─── Available data
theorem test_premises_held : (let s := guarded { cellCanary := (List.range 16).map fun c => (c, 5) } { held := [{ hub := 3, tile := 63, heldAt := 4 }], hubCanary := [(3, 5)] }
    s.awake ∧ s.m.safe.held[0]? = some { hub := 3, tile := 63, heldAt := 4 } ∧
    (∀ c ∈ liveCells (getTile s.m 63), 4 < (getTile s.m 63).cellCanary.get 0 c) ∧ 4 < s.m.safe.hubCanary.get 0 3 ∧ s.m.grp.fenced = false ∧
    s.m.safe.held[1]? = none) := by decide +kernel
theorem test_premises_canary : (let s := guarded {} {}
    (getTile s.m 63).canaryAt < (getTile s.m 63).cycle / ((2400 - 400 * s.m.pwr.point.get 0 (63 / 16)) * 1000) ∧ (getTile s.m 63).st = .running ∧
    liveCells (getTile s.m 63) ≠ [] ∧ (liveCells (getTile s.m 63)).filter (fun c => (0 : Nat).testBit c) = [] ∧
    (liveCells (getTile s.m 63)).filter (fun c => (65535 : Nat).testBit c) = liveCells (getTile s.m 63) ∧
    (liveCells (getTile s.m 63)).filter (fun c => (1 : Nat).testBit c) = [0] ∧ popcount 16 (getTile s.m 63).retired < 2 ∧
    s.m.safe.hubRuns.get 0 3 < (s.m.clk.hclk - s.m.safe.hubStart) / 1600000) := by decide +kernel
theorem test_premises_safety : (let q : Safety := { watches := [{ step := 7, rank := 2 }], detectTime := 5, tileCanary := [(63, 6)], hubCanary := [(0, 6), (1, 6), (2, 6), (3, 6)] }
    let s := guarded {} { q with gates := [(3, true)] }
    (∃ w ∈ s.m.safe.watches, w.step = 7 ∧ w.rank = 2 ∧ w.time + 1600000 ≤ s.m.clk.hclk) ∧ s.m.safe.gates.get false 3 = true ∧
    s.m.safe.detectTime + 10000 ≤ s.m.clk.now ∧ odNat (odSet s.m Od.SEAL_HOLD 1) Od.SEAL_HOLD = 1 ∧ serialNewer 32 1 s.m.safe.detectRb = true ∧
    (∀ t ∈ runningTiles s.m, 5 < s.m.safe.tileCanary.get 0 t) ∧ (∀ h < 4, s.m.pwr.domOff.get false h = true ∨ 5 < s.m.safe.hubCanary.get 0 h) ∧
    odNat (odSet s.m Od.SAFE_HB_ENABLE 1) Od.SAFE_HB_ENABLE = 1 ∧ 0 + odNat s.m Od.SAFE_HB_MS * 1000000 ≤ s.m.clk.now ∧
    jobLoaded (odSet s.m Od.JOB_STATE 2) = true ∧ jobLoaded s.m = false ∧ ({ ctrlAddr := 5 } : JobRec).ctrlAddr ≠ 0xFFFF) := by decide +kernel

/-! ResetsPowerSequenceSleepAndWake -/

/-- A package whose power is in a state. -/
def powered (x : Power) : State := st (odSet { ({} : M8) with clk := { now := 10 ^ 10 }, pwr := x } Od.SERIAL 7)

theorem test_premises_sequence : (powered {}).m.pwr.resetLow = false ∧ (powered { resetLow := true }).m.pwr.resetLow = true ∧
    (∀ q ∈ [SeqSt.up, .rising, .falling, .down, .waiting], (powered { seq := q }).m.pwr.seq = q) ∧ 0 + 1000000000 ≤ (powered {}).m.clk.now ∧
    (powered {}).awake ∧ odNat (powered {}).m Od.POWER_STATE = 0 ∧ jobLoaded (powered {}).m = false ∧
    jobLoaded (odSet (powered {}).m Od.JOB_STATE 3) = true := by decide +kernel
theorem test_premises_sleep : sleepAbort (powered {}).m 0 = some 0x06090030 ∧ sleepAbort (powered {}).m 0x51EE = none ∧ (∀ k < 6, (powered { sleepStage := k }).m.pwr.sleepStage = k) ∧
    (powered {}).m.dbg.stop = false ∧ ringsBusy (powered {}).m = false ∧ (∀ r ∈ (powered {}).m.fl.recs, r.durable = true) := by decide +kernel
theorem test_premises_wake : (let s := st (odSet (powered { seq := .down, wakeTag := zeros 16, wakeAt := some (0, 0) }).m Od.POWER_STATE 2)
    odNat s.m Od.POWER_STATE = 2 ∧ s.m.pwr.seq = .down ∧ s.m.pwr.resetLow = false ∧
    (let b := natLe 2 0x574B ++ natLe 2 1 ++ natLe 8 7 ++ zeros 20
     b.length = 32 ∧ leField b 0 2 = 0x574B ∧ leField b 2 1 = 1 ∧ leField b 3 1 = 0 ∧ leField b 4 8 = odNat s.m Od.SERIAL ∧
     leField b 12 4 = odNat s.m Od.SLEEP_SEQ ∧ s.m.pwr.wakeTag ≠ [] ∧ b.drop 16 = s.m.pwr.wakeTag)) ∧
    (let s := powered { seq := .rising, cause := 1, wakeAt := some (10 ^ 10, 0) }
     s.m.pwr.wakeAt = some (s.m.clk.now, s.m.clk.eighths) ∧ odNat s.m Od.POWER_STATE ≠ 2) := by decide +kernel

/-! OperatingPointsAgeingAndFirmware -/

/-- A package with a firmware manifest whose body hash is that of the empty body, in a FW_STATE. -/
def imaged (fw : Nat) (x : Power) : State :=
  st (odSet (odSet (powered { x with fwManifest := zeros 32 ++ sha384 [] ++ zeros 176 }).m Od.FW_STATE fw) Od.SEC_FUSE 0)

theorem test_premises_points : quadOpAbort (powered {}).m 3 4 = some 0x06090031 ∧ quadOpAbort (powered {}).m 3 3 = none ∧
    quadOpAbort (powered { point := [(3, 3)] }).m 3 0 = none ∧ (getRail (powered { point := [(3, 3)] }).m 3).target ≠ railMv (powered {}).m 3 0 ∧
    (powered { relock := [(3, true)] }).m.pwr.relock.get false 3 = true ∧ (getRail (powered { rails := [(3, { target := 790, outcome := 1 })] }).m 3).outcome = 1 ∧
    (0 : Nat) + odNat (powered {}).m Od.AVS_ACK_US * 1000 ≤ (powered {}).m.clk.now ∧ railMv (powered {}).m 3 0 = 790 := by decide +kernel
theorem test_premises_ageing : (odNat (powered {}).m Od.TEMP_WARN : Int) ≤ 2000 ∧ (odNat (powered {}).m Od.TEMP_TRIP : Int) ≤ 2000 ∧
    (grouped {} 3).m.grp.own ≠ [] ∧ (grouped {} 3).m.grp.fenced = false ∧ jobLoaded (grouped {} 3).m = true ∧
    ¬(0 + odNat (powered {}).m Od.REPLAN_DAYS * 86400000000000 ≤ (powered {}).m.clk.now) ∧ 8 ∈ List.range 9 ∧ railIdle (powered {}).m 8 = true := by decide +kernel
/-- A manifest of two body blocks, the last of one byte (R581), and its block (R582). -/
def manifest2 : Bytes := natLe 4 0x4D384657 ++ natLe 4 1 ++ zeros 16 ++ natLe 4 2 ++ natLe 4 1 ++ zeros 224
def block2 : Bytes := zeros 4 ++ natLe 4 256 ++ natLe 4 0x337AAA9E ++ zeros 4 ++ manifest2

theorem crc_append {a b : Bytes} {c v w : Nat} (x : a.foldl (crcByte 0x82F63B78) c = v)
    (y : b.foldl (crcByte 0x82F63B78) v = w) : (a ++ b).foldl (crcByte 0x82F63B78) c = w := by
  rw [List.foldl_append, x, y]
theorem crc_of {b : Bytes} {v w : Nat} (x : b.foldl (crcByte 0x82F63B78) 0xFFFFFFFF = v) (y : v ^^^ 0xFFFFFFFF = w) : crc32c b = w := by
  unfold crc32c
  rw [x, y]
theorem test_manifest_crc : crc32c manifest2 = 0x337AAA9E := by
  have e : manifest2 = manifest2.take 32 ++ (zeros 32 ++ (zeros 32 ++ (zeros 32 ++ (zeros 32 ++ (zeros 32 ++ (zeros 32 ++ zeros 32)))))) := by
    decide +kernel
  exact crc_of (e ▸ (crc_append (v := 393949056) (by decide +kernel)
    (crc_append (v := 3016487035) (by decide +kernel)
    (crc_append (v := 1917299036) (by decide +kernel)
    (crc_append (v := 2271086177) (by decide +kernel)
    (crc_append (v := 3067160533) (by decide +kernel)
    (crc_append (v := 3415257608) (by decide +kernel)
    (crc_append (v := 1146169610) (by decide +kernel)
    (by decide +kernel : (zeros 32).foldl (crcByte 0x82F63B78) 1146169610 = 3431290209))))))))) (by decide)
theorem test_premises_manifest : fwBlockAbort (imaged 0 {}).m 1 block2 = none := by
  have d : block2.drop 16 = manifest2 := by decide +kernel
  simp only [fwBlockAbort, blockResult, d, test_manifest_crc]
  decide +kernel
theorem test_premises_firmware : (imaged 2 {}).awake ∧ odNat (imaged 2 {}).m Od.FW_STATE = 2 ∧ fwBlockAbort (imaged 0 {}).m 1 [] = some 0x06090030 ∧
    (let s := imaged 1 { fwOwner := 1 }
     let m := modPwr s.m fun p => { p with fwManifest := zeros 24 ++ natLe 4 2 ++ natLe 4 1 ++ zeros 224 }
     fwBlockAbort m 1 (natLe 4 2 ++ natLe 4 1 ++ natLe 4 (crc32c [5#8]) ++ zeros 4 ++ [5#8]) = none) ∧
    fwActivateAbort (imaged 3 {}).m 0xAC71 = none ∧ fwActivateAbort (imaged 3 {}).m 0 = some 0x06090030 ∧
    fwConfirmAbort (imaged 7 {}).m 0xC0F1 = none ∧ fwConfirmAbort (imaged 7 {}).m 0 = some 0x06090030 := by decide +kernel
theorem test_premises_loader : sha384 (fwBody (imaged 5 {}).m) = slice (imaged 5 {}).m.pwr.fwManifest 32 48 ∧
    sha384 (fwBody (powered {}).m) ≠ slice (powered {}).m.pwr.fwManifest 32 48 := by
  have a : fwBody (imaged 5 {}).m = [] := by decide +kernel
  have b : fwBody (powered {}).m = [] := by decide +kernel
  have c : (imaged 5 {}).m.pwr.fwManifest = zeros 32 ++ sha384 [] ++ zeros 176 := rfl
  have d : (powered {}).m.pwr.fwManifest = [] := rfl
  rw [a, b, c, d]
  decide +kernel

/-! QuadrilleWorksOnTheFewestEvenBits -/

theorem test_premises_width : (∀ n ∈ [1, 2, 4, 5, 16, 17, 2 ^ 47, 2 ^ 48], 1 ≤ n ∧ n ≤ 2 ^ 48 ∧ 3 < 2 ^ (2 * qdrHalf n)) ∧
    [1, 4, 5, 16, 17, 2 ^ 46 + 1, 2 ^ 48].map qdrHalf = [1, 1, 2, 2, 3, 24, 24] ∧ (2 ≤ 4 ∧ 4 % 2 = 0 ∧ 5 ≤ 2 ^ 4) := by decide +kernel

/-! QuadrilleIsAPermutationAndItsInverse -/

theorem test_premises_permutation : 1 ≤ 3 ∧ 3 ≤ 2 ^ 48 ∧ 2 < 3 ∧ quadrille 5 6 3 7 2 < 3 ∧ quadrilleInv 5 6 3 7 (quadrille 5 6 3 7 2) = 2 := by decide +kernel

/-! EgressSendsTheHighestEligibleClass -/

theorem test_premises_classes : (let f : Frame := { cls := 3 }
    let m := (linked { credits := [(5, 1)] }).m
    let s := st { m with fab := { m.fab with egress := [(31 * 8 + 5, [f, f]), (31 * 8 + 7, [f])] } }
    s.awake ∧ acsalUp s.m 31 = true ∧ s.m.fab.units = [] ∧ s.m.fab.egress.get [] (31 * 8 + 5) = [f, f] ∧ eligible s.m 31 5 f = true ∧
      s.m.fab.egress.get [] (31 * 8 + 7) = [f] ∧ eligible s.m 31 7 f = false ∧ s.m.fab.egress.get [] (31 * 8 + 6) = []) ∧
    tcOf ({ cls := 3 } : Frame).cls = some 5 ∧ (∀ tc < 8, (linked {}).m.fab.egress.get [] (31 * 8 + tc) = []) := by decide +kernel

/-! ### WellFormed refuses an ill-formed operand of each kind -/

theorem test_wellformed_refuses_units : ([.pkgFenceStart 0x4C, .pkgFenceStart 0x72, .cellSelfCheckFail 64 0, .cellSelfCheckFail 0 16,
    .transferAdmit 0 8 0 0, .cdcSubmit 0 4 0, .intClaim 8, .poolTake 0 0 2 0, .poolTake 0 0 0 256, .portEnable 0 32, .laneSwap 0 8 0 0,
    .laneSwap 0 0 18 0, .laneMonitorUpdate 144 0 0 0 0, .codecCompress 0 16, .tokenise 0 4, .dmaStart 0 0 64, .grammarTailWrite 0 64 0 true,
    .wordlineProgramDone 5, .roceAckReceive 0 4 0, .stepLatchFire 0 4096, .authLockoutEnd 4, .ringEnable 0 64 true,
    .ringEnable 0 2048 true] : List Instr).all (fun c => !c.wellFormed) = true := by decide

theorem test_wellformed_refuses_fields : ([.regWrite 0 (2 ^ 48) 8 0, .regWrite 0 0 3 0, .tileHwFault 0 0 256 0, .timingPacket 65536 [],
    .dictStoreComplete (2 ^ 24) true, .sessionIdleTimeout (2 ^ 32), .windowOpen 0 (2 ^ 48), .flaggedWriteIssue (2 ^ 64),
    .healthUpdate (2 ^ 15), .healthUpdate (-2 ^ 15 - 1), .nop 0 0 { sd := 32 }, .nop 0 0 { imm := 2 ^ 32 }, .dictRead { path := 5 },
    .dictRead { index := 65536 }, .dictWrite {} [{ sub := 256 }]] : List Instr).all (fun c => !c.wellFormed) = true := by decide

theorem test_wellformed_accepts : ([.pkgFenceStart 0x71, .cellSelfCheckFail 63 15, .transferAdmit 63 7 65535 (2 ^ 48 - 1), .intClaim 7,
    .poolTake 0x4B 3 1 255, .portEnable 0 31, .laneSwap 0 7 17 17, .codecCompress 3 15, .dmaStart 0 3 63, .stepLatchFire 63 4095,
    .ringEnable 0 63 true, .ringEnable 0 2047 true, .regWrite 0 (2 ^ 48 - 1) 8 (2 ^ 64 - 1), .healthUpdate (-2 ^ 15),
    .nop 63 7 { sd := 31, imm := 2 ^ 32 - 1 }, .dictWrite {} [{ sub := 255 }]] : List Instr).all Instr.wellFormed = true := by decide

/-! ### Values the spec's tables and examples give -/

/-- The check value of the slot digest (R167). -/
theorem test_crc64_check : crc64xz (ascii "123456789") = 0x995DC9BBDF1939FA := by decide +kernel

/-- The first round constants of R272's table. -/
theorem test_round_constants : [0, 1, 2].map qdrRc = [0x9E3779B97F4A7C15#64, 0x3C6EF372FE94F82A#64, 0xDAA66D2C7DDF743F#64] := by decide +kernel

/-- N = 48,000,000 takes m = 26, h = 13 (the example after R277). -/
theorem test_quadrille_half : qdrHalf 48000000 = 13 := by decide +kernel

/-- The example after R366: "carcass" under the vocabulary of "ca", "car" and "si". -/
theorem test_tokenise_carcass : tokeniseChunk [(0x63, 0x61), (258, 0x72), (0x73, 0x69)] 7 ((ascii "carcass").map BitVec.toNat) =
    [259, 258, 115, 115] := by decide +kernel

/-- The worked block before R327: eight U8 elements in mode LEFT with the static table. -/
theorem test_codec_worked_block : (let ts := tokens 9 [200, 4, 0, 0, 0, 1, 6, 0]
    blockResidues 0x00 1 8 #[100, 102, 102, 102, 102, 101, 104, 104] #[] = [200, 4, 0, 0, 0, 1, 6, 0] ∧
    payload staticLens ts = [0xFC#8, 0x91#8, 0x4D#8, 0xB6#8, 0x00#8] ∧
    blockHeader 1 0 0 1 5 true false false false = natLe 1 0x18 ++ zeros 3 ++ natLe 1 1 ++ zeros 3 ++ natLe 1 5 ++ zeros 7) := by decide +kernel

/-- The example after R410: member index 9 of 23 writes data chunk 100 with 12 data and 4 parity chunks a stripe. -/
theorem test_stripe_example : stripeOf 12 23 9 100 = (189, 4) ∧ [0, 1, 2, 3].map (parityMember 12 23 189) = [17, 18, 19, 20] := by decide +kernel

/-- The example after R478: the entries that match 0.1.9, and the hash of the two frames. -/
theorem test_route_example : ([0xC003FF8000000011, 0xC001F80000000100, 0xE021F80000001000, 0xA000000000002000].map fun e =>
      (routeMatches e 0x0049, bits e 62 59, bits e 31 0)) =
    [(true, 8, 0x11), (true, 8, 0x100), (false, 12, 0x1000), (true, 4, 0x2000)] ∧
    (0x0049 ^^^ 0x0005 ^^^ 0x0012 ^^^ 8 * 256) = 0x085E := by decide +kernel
──────
* _Activity_: All that belongs in your answer is the stretch of entries above from the line with "digest (R167). -/" through the line with "after R277). -/", printed exactly.

* _Reply_:
/-- The check value of the slot digest (R167). -/
theorem test_crc64_check : crc64xz (ascii "123456789") = 0x995DC9BBDF1939FA := by decide +kernel

/-- The first round constants of R272's table. -/
theorem test_round_constants : [0, 1, 2].map qdrRc = [0x9E3779B97F4A7C15#64, 0x3C6EF372FE94F82A#64, 0xDAA66D2C7DDF743F#64] := by decide +kernel

/-- N = 48,000,000 takes m = 26, h = 13 (the example after R277). -/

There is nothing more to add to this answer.